## [SOURCE MATERIAL]
■ ■ ■ ■ ■
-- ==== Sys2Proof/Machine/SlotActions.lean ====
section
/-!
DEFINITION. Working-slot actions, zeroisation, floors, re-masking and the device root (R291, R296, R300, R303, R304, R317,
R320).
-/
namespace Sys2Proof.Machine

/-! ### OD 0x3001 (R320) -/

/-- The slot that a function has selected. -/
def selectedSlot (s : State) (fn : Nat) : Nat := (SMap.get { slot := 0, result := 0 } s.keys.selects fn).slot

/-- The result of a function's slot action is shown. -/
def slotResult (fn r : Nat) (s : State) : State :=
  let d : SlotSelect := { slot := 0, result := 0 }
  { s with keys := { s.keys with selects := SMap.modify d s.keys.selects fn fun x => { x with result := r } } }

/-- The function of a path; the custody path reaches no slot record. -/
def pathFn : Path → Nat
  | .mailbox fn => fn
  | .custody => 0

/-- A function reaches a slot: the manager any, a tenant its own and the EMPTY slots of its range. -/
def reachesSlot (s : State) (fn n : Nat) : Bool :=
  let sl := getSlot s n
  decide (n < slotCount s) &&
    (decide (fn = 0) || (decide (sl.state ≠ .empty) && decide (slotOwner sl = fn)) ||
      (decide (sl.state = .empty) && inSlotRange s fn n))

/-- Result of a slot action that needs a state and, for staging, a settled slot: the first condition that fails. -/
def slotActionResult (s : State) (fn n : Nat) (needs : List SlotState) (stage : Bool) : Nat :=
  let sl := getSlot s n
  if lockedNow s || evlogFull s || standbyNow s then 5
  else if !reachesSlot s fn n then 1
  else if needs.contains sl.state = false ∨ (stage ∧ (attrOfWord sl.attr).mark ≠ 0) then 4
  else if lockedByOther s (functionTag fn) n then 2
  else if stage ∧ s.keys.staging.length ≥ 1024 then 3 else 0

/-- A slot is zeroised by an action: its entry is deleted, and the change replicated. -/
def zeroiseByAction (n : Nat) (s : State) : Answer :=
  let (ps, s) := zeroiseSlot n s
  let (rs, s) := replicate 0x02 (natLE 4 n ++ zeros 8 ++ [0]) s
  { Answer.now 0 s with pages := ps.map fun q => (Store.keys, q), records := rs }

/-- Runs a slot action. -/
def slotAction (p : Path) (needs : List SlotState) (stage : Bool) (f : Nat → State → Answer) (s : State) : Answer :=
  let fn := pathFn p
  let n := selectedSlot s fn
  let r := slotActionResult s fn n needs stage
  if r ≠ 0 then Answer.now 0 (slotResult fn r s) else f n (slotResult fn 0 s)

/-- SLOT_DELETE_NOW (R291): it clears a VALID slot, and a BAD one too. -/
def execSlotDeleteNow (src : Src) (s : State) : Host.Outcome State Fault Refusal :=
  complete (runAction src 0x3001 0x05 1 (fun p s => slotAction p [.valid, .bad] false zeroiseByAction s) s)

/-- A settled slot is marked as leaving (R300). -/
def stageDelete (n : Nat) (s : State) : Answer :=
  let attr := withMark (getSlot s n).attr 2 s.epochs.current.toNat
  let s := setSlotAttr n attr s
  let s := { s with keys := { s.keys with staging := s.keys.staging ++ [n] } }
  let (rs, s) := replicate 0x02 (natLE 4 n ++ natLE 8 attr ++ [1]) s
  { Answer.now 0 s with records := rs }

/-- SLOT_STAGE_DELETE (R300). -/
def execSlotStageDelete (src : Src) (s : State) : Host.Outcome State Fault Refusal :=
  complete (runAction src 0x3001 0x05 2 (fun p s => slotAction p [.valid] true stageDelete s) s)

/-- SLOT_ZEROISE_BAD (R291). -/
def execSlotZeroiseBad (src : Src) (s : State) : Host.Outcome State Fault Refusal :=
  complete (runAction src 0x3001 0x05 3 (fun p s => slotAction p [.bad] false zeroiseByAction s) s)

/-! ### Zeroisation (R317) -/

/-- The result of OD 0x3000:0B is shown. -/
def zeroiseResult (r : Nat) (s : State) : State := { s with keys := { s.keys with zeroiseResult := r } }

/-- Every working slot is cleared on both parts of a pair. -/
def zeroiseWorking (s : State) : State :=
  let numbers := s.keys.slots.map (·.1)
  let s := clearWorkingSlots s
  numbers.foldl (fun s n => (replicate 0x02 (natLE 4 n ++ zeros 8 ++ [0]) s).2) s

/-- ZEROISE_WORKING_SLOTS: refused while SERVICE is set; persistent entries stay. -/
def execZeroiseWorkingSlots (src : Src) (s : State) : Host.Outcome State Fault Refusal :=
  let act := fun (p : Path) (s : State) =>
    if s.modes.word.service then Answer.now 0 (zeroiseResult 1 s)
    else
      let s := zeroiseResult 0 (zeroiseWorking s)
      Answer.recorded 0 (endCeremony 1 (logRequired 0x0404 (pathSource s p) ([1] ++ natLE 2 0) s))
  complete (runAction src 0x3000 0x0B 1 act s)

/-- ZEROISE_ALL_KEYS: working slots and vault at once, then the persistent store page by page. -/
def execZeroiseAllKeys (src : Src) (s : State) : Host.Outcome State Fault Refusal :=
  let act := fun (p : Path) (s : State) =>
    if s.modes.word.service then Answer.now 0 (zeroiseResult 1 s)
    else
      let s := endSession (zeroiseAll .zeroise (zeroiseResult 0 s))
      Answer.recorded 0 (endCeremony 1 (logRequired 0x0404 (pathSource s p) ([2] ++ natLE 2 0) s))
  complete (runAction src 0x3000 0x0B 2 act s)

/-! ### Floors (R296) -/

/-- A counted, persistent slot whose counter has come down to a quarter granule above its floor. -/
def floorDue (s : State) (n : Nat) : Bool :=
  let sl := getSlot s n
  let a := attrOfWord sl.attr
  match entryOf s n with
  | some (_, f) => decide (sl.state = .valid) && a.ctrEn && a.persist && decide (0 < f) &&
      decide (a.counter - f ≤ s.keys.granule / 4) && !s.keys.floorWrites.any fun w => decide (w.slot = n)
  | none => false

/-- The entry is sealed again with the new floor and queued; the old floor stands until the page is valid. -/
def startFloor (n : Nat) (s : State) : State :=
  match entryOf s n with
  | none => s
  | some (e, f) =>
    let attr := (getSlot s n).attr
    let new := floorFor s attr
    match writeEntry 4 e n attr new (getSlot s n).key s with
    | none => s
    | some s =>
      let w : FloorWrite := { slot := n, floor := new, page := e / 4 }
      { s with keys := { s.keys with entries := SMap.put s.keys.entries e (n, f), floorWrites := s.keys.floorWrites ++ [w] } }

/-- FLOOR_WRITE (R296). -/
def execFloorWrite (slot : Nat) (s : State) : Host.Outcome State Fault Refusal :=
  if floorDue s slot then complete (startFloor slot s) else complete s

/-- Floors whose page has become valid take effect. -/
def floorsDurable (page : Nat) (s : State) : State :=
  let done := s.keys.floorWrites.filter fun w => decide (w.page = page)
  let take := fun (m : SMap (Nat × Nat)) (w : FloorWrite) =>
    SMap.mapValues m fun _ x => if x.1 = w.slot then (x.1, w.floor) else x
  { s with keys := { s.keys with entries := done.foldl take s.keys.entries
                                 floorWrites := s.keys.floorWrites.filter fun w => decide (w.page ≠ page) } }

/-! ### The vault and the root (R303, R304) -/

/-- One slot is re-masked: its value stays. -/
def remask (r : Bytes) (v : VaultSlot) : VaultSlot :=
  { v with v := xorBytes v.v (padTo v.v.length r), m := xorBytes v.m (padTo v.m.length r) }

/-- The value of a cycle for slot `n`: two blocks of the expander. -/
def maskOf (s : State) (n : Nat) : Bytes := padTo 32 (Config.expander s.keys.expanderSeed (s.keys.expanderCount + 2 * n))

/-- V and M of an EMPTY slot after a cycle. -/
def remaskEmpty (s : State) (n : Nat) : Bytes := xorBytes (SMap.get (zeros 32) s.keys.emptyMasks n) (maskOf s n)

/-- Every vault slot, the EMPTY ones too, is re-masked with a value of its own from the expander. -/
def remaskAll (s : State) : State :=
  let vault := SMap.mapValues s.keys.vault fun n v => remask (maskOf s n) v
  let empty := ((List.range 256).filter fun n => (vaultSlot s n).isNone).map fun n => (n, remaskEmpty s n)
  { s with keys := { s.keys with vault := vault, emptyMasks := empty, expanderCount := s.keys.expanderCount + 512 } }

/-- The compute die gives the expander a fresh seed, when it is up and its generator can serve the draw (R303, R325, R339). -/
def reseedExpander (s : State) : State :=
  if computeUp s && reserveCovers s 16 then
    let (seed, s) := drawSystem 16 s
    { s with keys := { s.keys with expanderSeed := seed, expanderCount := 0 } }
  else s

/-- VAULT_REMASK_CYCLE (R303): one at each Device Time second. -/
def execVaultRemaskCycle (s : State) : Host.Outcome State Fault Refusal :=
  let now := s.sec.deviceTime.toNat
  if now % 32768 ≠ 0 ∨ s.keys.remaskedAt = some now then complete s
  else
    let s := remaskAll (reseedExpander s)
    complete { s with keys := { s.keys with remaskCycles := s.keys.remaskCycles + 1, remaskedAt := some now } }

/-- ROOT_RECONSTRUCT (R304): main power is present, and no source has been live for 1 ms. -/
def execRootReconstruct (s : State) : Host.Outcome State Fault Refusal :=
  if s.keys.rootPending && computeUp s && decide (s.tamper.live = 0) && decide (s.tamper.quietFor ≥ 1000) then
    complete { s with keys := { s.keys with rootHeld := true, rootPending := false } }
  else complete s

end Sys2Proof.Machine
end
■ ■ ■ ■ ■
## [WHAT YOU ARE ASKED TO DO]
Could you copy out every line in the material above that contains the string "startFloor"?

## [ANSWER TO THIS PROBLEM]
def startFloor (n : Nat) (s : State) : State :=
  if floorDue s slot then complete (startFloor slot s) else complete s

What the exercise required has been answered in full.